* [What is needed]:
The expected answer is the set of lines in the data below between the line holding "theorem test_decode_stb : decodeBytes" and the line holding "theorem test_decode_short : decodeBytes", inclusive, written out exactly.

* [Material for this task]:
-- ==== Sys2Proof/Tests/Slice0.lean ====
section
/-! SUPPORT. Tests. Expected results are those of the spec: the vectors of 95_test_vectors.md (their ids stand in the comments),
and words written out from the formats of 30_encoding.md. At the end, for each statement with hypotheses, a state and operands
that meet them. -/

namespace Sys2Proof.Tests

open Sys2Proof.Machine

/-! ## Ill-formed words, one for each check (EN16, EN12, EN8, EN5), and well-formed ones -/

theorem test_wellFormed_refuses_opcode : (Fields.mk 0x11 0 0 0).wellFormed = false := by decide
theorem test_wellFormed_refuses_fieldA : (Fields.mk 0x0B 0x20 0x05 0).wellFormed = false := by decide
theorem test_wellFormed_refuses_fieldB : (Fields.mk 0x06 0x01 0x20 0).wellFormed = false := by decide
theorem test_wellFormed_refuses_fieldC : (Fields.mk 0x01 0x01 0x02 0x20).wellFormed = false := by decide
theorem test_wellFormed_ignores_ignored : (Fields.mk 0x06 0x01 0x02 0xFF).wellFormed = true := by decide
theorem test_wellFormed_highest : (Fields.mk 0x01 0x1F 0x1F 0x1F).wellFormed = true := by decide
/-- No opcode selects format `op rA` or `op rA rB imm` (R57). -/
theorem test_unused_formats :
    ∀ op : Byte, Format.ofOpcode op ≠ some .opA ∧ Format.ofOpcode op ≠ some .opABImm := by decide

/-! ## Decoding: a word for each instruction, byte by byte from R51 and R58 (bytes `op A B C` in memory order) -/

theorem test_decode_nop : decodeBytes [0x00, 0xEF, 0xCD, 0xAB] = .ok (.nop, []) := rfl
theorem test_decode_add : decodeBytes [0x01, 0x01, 0x02, 0x03] = .ok (.add 1 2 3, []) := rfl
theorem test_decode_sub : decodeBytes [0x02, 0x1F, 0x1F, 0x01] = .ok (.sub 31 31 1, []) := rfl
theorem test_decode_and : decodeBytes [0x03, 0x06, 0x06, 0x04] = .ok (.and 6 6 4, []) := rfl
theorem test_decode_orr : decodeBytes [0x04, 0x02, 0x02, 0x04] = .ok (.orr 2 2 4, []) := rfl
theorem test_decode_xor : decodeBytes [0x05, 0x0A, 0x01, 0x09] = .ok (.xor 10 1 9, []) := rfl
theorem test_decode_not : decodeBytes [0x06, 0x01, 0x02, 0xFF] = .ok (.not 1 2, []) := rfl
theorem test_decode_lsh : decodeBytes [0x07, 0x03, 0x01, 0x02] = .ok (.lsh 3 1 2, []) := rfl
theorem test_decode_ash : decodeBytes [0x08, 0x04, 0x01, 0x02] = .ok (.ash 4 1 2, []) := rfl
theorem test_decode_tcu : decodeBytes [0x09, 0x06, 0x05, 0x01] = .ok (.tcu 6 5 1, []) := rfl
theorem test_decode_tcs : decodeBytes [0x0A, 0x07, 0x01, 0x05] = .ok (.tcs 7 1 5, []) := rfl
theorem test_decode_set : decodeBytes [0x0B, 0x04, 0xEC, 0xFF] = .ok (.set 4 0xFFEC, []) := rfl
theorem test_decode_mov : decodeBytes [0x0C, 0x00, 0x0A, 0x00] = .ok (.mov 0 10, []) := rfl
theorem test_decode_ldw : decodeBytes [0x0D, 0x08, 0x01, 0x00] = .ok (.ldw 8 1, []) := rfl
theorem test_decode_stw : decodeBytes [0x0E, 0x01, 0x02, 0x00] = .ok (.stw 1 2, []) := rfl
theorem test_decode_ldb : decodeBytes [0x0F, 0x05, 0x01, 0x00] = .ok (.ldb 5 1, []) := rfl
theorem test_decode_stb : decodeBytes [0x10, 0x07, 0x05, 0x00] = .ok (.stb 7 5, []) := rfl
theorem test_decode_unassigned : decode 0xFFFFFFFF = .error (.unassignedOpcode 0xFF) := rfl
theorem test_decode_register_32 : decode 0x20020101 = .error (.noSuchRegister .fieldC 32) := rfl
theorem test_decode_short : decodeBytes [0x01, 0x01, 0x02] = .error (.tooShort 3) := rfl
theorem test_encode_set : encode (.set 4 0xFFEC) = 0xFFEC040B := by decide
theorem test_encode_sub : encodeBytes (.sub 31 31 1) = [0x02, 0x1F, 0x1F, 0x01] := by decide
/-- A row given by its 8 fixed bits only: operand words of zeros. -/
theorem test_table_word : decodeTableWord 8 0x1B01 = some (.add 0 0 0) := by decide
theorem test_assemble : assemble "set" [.r 1, .number 0xFFFF] = some (.set 1 0xFFFF) := by decide
theorem test_assemble_aliases : assemble "add" [.sp, .pc, .r 5] = some (.add 31 0 5) := by decide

* [Answer for this exercise]:
theorem test_decode_stb : decodeBytes [0x10, 0x07, 0x05, 0x00] = .ok (.stb 7 5, []) := rfl
theorem test_decode_unassigned : decode 0xFFFFFFFF = .error (.unassignedOpcode 0xFF) := rfl
theorem test_decode_register_32 : decode 0x20020101 = .error (.noSuchRegister .fieldC 32) := rfl
theorem test_decode_short : decodeBytes [0x01, 0x01, 0x02] = .error (.tooShort 3) := rfl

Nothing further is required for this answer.